EXERCISE BRIEF => Where a line below contains "Machine", count it. Reply with the total only.

━━━ DATA PROVIDED

-- ==== Sys2Proof/Machine/Sweeps.lean ====
section
/-!
DEFINITION. Page-major attention: opcodes 0x62 to 0x66 and the steps of the page sweep engine and of the Cask
(R260 to R273, R301, R302).
-/

namespace Sys2Proof.Machine

/-! ### Handles and layer records -/

/-- PPSE: the partition holds the page sweep engine (R19, R260). -/
def State.ppse (s : State) : Bool := bit (s.prt s.myGang.p).cap1 31
/-- What an instruction does on the sweep engine; ENGINE where the partition does not hold it (R260). -/
def State.onSweep (s : State) (op : Nat) (k : Res) : Res :=
  if s.ppse then k else s.raise op { c := .engine, detail := 2 }
/-- SWEEP. -/
def State.raiseSweep (s : State) (op : Nat) : Res := s.raise op (trap .sweep)
/-- The handle of a context (Table 11-3). -/
def Sweep.handle (w : Sweep) (k : Fin 4) : Word := word (w.gen.toNat * 4 + k.val)
/-- The context of a sweep is open or finishing (R260). -/
def Sweep.open_ (w : Sweep) : Bool := w.st != .free && w.st != .ended
/-- The context that a handle names for a partition, its sweep open or, where `old`, ended (R260, R272). -/
def State.sweep? (s : State) (p : Fin 3) (x : Word) (old : Bool) : Option (Fin 4) :=
  (List.finRange 4).find? fun k =>
    let w := s.sweeps[k]
    (w.open_ || (old && w.st == .ended)) && w.p == p && w.handle k == x
def State.modSweep (s : State) (k : Fin 4) (f : Sweep → Sweep) : State := { s with sweeps := vmod s.sweeps k f }

/-- Head dimension of the sweep's layer record. -/
def Sweep.hd (w : Sweep) : Nat := if bit (nth w.rcd 2) 0 then 128 else 64
/-- KB of a layer record (R261). -/
def layerKb (q : List Word) : Nat := 16 * (if bit (nth q 2) 0 then 128 else 64) * (if bit (nth q 2) 1 then 1 else 2)
def Sweep.kb (w : Sweep) : Nat := layerKb w.rcd
/-- A layer record that R261 refuses. -/
def badLayer (q : List Word) : Bool :=
  let koff := bits (nth q 1) 31 0
  let voff := bits (nth q 1) 63 32
  let pb := bits (nth q 3) 31 0
  bits (nth q 0) 63 56 != 0 || bits (nth q 2) 63 29 != 0 || bit (nth q 2) 23 || bit (nth q 2) 19 ||
    bits (nth q 2) 7 4 != 0 || bits (nth q 2) 3 2 == 3 || bits (nth q 3) 63 32 != 0 || bits (nth q 4) 63 32 != 0 ||
    nth q 5 != 0 || nth q 6 != 0 || nth q 7 != 0 || bits (nth q 2) 28 24 != 16 || decide (pb < layerKb q + koff) ||
    decide (pb < layerKb q + voff) || koff % 128 != 0 || voff % 128 != 0 || bits (nth q 0) 55 0 % 8 != 0
/-- The tokens of a layer record: TKT and TKP. -/
def layerTkt (q : List Word) : Nat := bits (nth q 2) 18 16
def layerTkp (q : List Word) : Nat := bits (nth q 2) 22 20

/-- PGOPEN (R261, R262): a release at system scope. Of several free contexts it takes the lowest (log entry 4). -/
def execPgopen (d : GOp) (a : Fin 48) (s : State) : Res :=
  let q := s.record a 8
  s.issue 0x62 a (badLayer q) none none <| s.onSweep 0x62 <|
    match firstTrap [s.tokenTrap (layerTkt q), s.tokenTrap (layerTkp q)] with
    | some t => s.raise 0x62 t
    | none => s.pair <|
      match (List.finRange 4).find? fun k => !(s.sweeps[k]).open_ with
      | none => (s.wg d (word (2 ^ 63 + 1))).retire
      | some k =>
        let g := s.myGang
        let w : Sweep := { Sweep.empty with
          gen := (s.sweeps[k]).gen + 1, st := .opened, p := g.p, job := g.job, rcd := q,
          tblPins := (s.me.tk[Fin.ofNat 8 (layerTkt q)]).pins, pagePins := (s.me.tk[Fin.ofNat 8 (layerTkp q)]).pins,
          openedAt := s.dtime }
        ((s.release.modSweep k fun _ => w).wg d (w.handle k)).retire

/-! ### Subscriptions -/

/-- Pages of a subscription record, and its queries. -/
def subPages (q : List Word) : Nat := bits (nth q 0) 31 24 + 1
def subQueries (q : List Word) : Nat := bits (nth q 0) 2 0 + 1
def subOut (q : List Word) (i : Nat) : Nat := bits (nth q (2 + i)) 55 0
def subTko (q : List Word) : Fin 8 := Fin.ofNat 8 (bits (nth q 0) 18 16)
def subBar (q : List Word) : Fin 32 := Fin.ofNat 32 (bits (nth q 0) 12 8)
def subRing (q : List Word) : Fin 8 := Fin.ofNat 8 (bits (nth q 0) 6 4)
/-- A subscription record that R263 refuses. -/
def badSub (q : List Word) : Bool :=
  bits (nth q 0) 63 32 != 0 || bits (nth q 0) 23 19 != 0 || bits (nth q 0) 15 13 != 0 || bit (nth q 0) 7 ||
    bit (nth q 0) 3 || nth q 1 != 0 ||
    (List.range 8).any fun i => bits (nth q (2 + i)) 63 56 != 0 || subOut q i % 2 != 0 ||
      (decide (subQueries q ≤ i) && subOut q i != 0)
/-- The page ids of the list in v[a] (R264). -/
def State.pageList (s : State) (a : VrOp) (n : Nat) : List Nat :=
  (List.range n).map fun p => lane 32 (s.vel (.vec a) (p / 2)) (p % 2)
/-- Page ids rise strictly. -/
def rising : List Nat → Bool
  | a :: b :: r => decide (a < b) && rising (b :: r)
  | _ => true

/-- Subscriptions of a sweep that have not ended. -/
def Sweep.live (w : Sweep) : List Sub := w.subs.filter fun b => !b.ended
/-- Cask entries in use: the heads of open queries and the waiting partials (R264, R269). -/
def State.caskUsed (s : State) : Nat :=
  (s.sweeps.toList.map fun w => (w.live.map fun b =>
    (b.queries.map fun q => (if q.written then 0 else 1) + q.waiting.length).sum).sum).sum
/-- Entries of the Cask (Table 1-2). -/
def caskEntries : Nat := 8192
/-- The status of Table 11-7 for a subscription to an open sweep, in the order of R264. -/
def State.subStatus (s : State) (w : Sweep) (ids : List Nat) (queries : Nat) : Nat :=
  if w.st ≠ .opened ∧ w.st ≠ .main then 1
  else if 512 ≤ w.live.length then 3
  else if 4096 < (w.union ++ ids).dedup.length then 4
  else if ids.any fun id => decide (64 ≤ (w.live.filter fun b => b.pages.contains id).length) then 5
  else if caskEntries < s.caskUsed + queries then 6 else 0
/-- The traps of R264 that depend on the sweep: the ring's kind and stage size, the token, its range, permissions;
`seaddr` is 0 for each (R316). -/
def State.subTraps (s : State) (q : List Word) (w : Sweep) : Option TrapInfo :=
  let r := subRing q
  let g := s.ring s.cur.gang r
  let k := subTko q
  let n := 2 * w.hd
  let outs := sorted ((List.range (subQueries q)).map (subOut q)) fun a b => decide (a ≤ b)
  Option.map TrapInfo.bare <| firstTrap [failIf (!g.cfg || g.kind != 3 || decide (g.size < 128 + 2 * w.kb)) (ringBad r),
    s.tokenTrap k.val, outs.findSome? fun a => (s.me.tk[k]).outside k a n,
    outs.findSome? fun a => (s.me.tk[k]).refuses false true a n]
/-- The lowest subscription index that no subscription holds, with its reuse count. -/
def State.freeSub (s : State) : Nat :=
  ((List.range 2048).find? fun i => !s.sweeps.toList.any fun w => w.live.any fun b => b.idx == i).getD 0
/-- The handle of a subscription (Table 11-7). -/
def Sub.sh (b : Sub) : Nat := b.reuse.toNat * 2048 + b.idx
/-- The subscription entered into a sweep, which starts if it is its first and SPOL is 00 (R267). -/
def Sweep.enter (w : Sweep) (b : Sub) : Sweep :=
  { w with subs := w.subs ++ [b], union := (w.union ++ b.pages).dedup, accepted := w.accepted + 1,
           st := if w.st = .opened ∧ bits (nth w.rcd 2) 3 2 = 0 then .main else w.st }
/-- An accepted subscription of the hart that runs. -/
def State.newSub (s : State) (q : List Word) (w : Sweep) (ids : List Nat) : Sub :=
  let i := s.freeSub
  let g := s.myGang
  let t := s.me.tk[subTko q]
  let outs := (List.range (subQueries q)).map (subOut q)
  { idx := i, reuse := vget s.subReuse i 0, p := g.p, job := g.job, gang := g.uid, ring := subRing q, bar := subBar q,
    pages := ids, passed := ids.filter fun id => w.cursor.any fun c => decide (id ≤ c), delivered := [],
    pins := t.pins.filter fun p => outs.any fun a => decide (p.va < a + 2 * w.hd) && decide (a < p.va + p.size),
    queries := outs.map fun a =>
      { out := a, head := none, next := 0, waiting := [], overflow := [], handed := [], written := false },
    ended := false }
/-- The traps of R264 that come before the handle is looked up. -/
def State.subChecks (s : State) (q : List Word) (ids : List Nat) : Option TrapInfo :=
  firstTrap [failIf (!rising ids) (trap .sweep), failIf (s.noBar (subBar q)) (barTrap (subBar q)),
    failIf (decide (2 * s.myGang.hn ≤ (subRing q).val)) (ringBad (subRing q))]
/-- The type of the page list, or of a partial, in v[a]. -/
def State.tagTrap (s : State) (a : VrOp) (t : Tag) : Option TrapInfo :=
  failIf ((s.me.bound a.val).isSome || s.me.v[a].tag != t) (typeTrap .type (.vec a))
/-- PGSUB (R263, R264): a release at system scope. -/
def execPgsub (_q : VMod) (d : GOp) (a : VrOp) (b : Fin 48) (c : GOp) (s : State) : Res :=
  let q := s.record b 10
  let ids := s.pageList a (subPages q)
  s.issue 0x63 b (badSub q) (s.untypedIn [.vec a]) (s.tagTrap a .n32x2) <| s.onSweep 0x63 <|
    match s.subChecks q ids with
    | some t => s.raise 0x63 t
    | none =>
      match s.sweep? s.myGang.p (s.rg c) false with
      | none => match s.tokenTrap (subTko q).val with
        | some t => s.raise 0x63 t
        | none => s.pair (s.release.wg d (word (2 * 2 ^ 56))).retire
      | some k =>
        let w := s.sweeps[k]
        match s.subTraps q w with
        | some t => s.raise 0x63 t
        | none => s.pair <|
          let st := s.subStatus w ids (subQueries q)
          if st ≠ 0 then
            ((s.release.modSweep k fun w => { w with refused := w.refused + 1 }).wg d (word (st * 2 ^ 56))).retire
          else
            let x := s.newSub q w ids
            let t := { s.release with
              subReuse := if h : x.idx < 2048 then s.subReuse.set x.idx (x.reuse + 1) h else s.subReuse }
            ((t.modSweep k fun w => w.enter x).wg d (word (x.passed.length * 65536 + x.sh))).retire

/-! ### Closing and counters -/

/-- PGCLOSE (R271). -/
def execPgclose (a : GOp) (s : State) : Res := s.userOnly 0x64 <| s.onSweep 0x64 <|
  match s.sweep? s.myGang.p (s.rg a) false with
  | none => s.raiseSweep 0x64
  | some k => (s.modSweep k Sweep.close).retire
/-- State and counters of a sweep (Table 11-9). -/
def Sweep.counter (w : Sweep) (n : Fin 9) : Nat :=
  match n with
  | 0 => match w.st with
    | .free => 0 | .opened => 1 | .main => 2 | .closedMain => 3 | .tail => 4 | .done => 5 | .ended => 6
  | 1 => w.accepted | 2 => w.union.length | 3 => w.mainFetches | 4 => w.tailFetches | 5 => w.committed
  | 6 => w.merged | 7 => w.overflowed | _ => w.refused
/-- PGSTAT (R272, R302). -/
def execPgstat (d a : GOp) (which : Fin 9) (s : State) : Res := s.userOnly 0x66 <| s.onSweep 0x66 <|
  let v := match s.sweep? s.myGang.p (s.rg a) true with
    | some k => word ((s.sweeps[k]).counter which)
    | none => 0xFFFFFFFFFFFFFFFF
  (s.wg d v).retire

/-! ### The Cask -/

/-- The partial that the next position waits for, taken from the Cask entries or from overflow segments. -/
def Query.take (q : Query) : Option (Partial × Query) :=
  match q.waiting.find? fun x => x.1 == q.next, q.overflow.find? fun x => x.1 == q.next with
  | some x, _ => some (x.2, { q with waiting := q.waiting.filter fun y => y.1 != q.next })
  | none, some x => some (x.2, { q with overflow := q.overflow.filter fun y => y.1 != q.next })
  | none, none => none
/-- A partial merged as the next position (R101, R269). -/
def Query.merge (q : Query) (x : Partial) : Query :=
  { q with head := some (match q.head with | some h => h.merge x | none => x), next := q.next + 1 }
/-- Waiting partials merged, at most n of them, with their count. -/
def Query.drain : Nat → Query → Nat × Query
  | 0, q => (0, q)
  | n + 1, q => match q.take with
    | some (x, t) => let (k, u) := Query.drain n (t.merge x); (k + 1, u)
    | none => (0, q)

/-- Every query of a subscription is written and every page delivered (R270). -/
def Sub.done (b : Sub) : Bool := (b.queries.all Query.written) && b.pages.all fun id => b.delivered.contains id
/-- A subscription changed, and ended once it is done (R270). -/
def Sweep.modSub (w : Sweep) (idx : Nat) (f : Sub → Sub) : Sweep :=
  { w with subs := w.subs.map fun b =>
      if b.idx = idx ∧ !b.ended then (let c := f b; if c.done then c.finish else c) else b }
def Sub.modQuery (b : Sub) (i : Nat) (f : Query → Query) : Sub :=
  { b with queries := b.queries.mapIdx fun k q => if k = i then f q else q }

━━━━━━

THE ANSWER => 2